/-- The structural sections: ISLAND with the substitution record's map in its place when there is one, HASH with its inverse, SPLIT,
AGENT, and the interleave map (R351 to R356). -/
def State.applyStruct (s : State) (b : Bool) (m : PlateMap) : State :=
  let k := s.kn
  let map := k.substRec.getD (islandMap s (m.words k b 1))
  let rows := hashRows (m.words k b 2)
  let split := m.words k b 3
  let agents := m.words k b 4
  let es := k.fuseRepairs ++ k.overlay.filterMap fun x => match x with | .inl e => some e | .inr _ => none
  let redo := k.overlay.filterMap fun x => match x with | .inr p => some p | .inl _ => none
  let w := split.getD 0 0
  let s := s.updSh fun g => { g with
    lsmap := map, hash := rows, hinv := (invGF2 rows).getD [], dirw := fld w 4 0, stnw := fld w 9 8, scrw := fld w 12 10
    scrBase := (split.getD 1 0).setWidth 42, regions := regionsOf (m.words k b 0x10)
    ports := g.ports.mapIdx fun a p =>
      let x := agents.getD a 0
      { p with cfg := x &&& (ones 2 0 ||| ones 10 4), keyr := x >>> 32 } }
  let s := s.mapSlices fun n x =>
    { x with active := map.contains n, logical := map.idxOf n % 64, repair := repairsOf es n }
  let s := (s.updKn fun k => { k with prog := k.prog ++ redo, save := [] }).storeUsed (overlayIdx 0 0 0) (4 * 30 * 66)
  s.updRcv fun r => { r with spares := BitVec.ofNat 2 s.spares.length }

/-- The revoke fuses of REVOKE are burnt (R367, R403). -/
def State.burnRevoke (s : State) (b : Bool) (m : PlateMap) : State :=
  let r := fld ((m.words s.kn b 0x3F).getD 0 0) 7 4
  let burn := fun (f : List (Nat × W72)) (i : Nat) => tset (⟨0, 0⟩ : W72) f i (encode72 (ones 64 0) 0)
  s.updKn fun k => { k with fuse := ((List.range 4).filter fun j => r.testBit j).foldl (fun f j => burn (burn f (32 + j)) (4128 + j)) k.fuse }

/-- The calibration overwrite that a plate with CALIB asks for after credit wave 7, unless its image equals the set in use or a pending
one by CRC and length (R364). -/
def State.calDue (s : State) (b : Bool) (m : PlateMap) : State :=
  let img := (m.words s.kn b 0x20).drop 1
  let crc : BitVec 32 := (img.getD 1 0).setWidth 32
  if img.isEmpty || (!s.kn.cal.romdef && crc == s.kn.cal.crc) || (s.kn.cal.pend && crc == s.kn.cal.pendCrc) then s
  else s.updKn fun k => { k with cal := { k.cal with due := img } }

/-- PLATE_APPLY: step 7 of Table 11-10, on the plate of slot b; the wave of VDD_S0 starts. The Sheepdog's program is loaded and not
started. -/
def State.applyPlate (s : State) (b fallback : Bool) (m : PlateMap) : State :=
  let w4 := plWordD s.kn b 0 4
  let s := s.applyStruct b m
  let s := s.applyOps b m
  let s := s.updSheep fun h => { h with runState := 0, wait := none }
  let s := (((s.inForce b m).burnRevoke b m).calDue b m)
  let s := s.mapSlices fun _ x => { x with egrant := put (fld s.sh.esafe 23 0) 0 }
  let s := s.updMs fun x => { x with
    step := 5, phase := 4, chg := true, selftest := w4.getLsbD 0, slot := fallback, rails := []
    plt := BitVec.ofNat 24 ((s.sh.now - x.startAt) / 1000) }
  s.wave 0

/-! ### Results and records -/

/-- The result of a validation in KNL_PLSTAT and KNL_PLINFO (R368). -/
def PlateSt.result {α : Type} (p : PlateSt) (r : Chk12 α) : PlateSt :=
  match r with
  | .ok _ => { p with vcode := 0, stype := 0, fcode := 0 }
  | .error (v, t, w) => { p with vcode := BitVec.ofNat 8 v, stype := BitVec.ofNat 8 t, fword := BitVec.ofNat 18 w, fcode := 0 }

/-- The data word of a plate record (Ledger TYPE 0x08, SUB 0x03). -/
def PlateSt.record (p : PlateSt) (slot fallback : Bool) : Word :=
  put p.lastop.toNat 0 ||| put p.vcode.toNat 8 ||| put p.stype.toNat 16 ||| put p.fcode.toNat 24 ||| putB slot 28 ||| putB fallback 29 |||
    put p.fword.toNat 32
============================================================
Your answer must be the lines above from the one containing "let w4 := plWordD s.kn b 0 4" to the one containing "KNL_PLINFO (R368). -/", both included, restated word for word.

  let w4 := plWordD s.kn b 0 4
  let s := s.applyStruct b m
  let s := s.applyOps b m
  let s := s.updSheep fun h => { h with runState := 0, wait := none }
  let s := (((s.inForce b m).burnRevoke b m).calDue b m)
  let s := s.mapSlices fun _ x => { x with egrant := put (fld s.sh.esafe 23 0) 0 }
  let s := s.updMs fun x => { x with
    step := 5, phase := 4, chg := true, selftest := w4.getLsbD 0, slot := fallback, rails := []
    plt := BitVec.ofNat 24 ((s.sh.now - x.startAt) / 1000) }
  s.wave 0

/-! ### Results and records -/

/-- The result of a validation in KNL_PLSTAT and KNL_PLINFO (R368). -/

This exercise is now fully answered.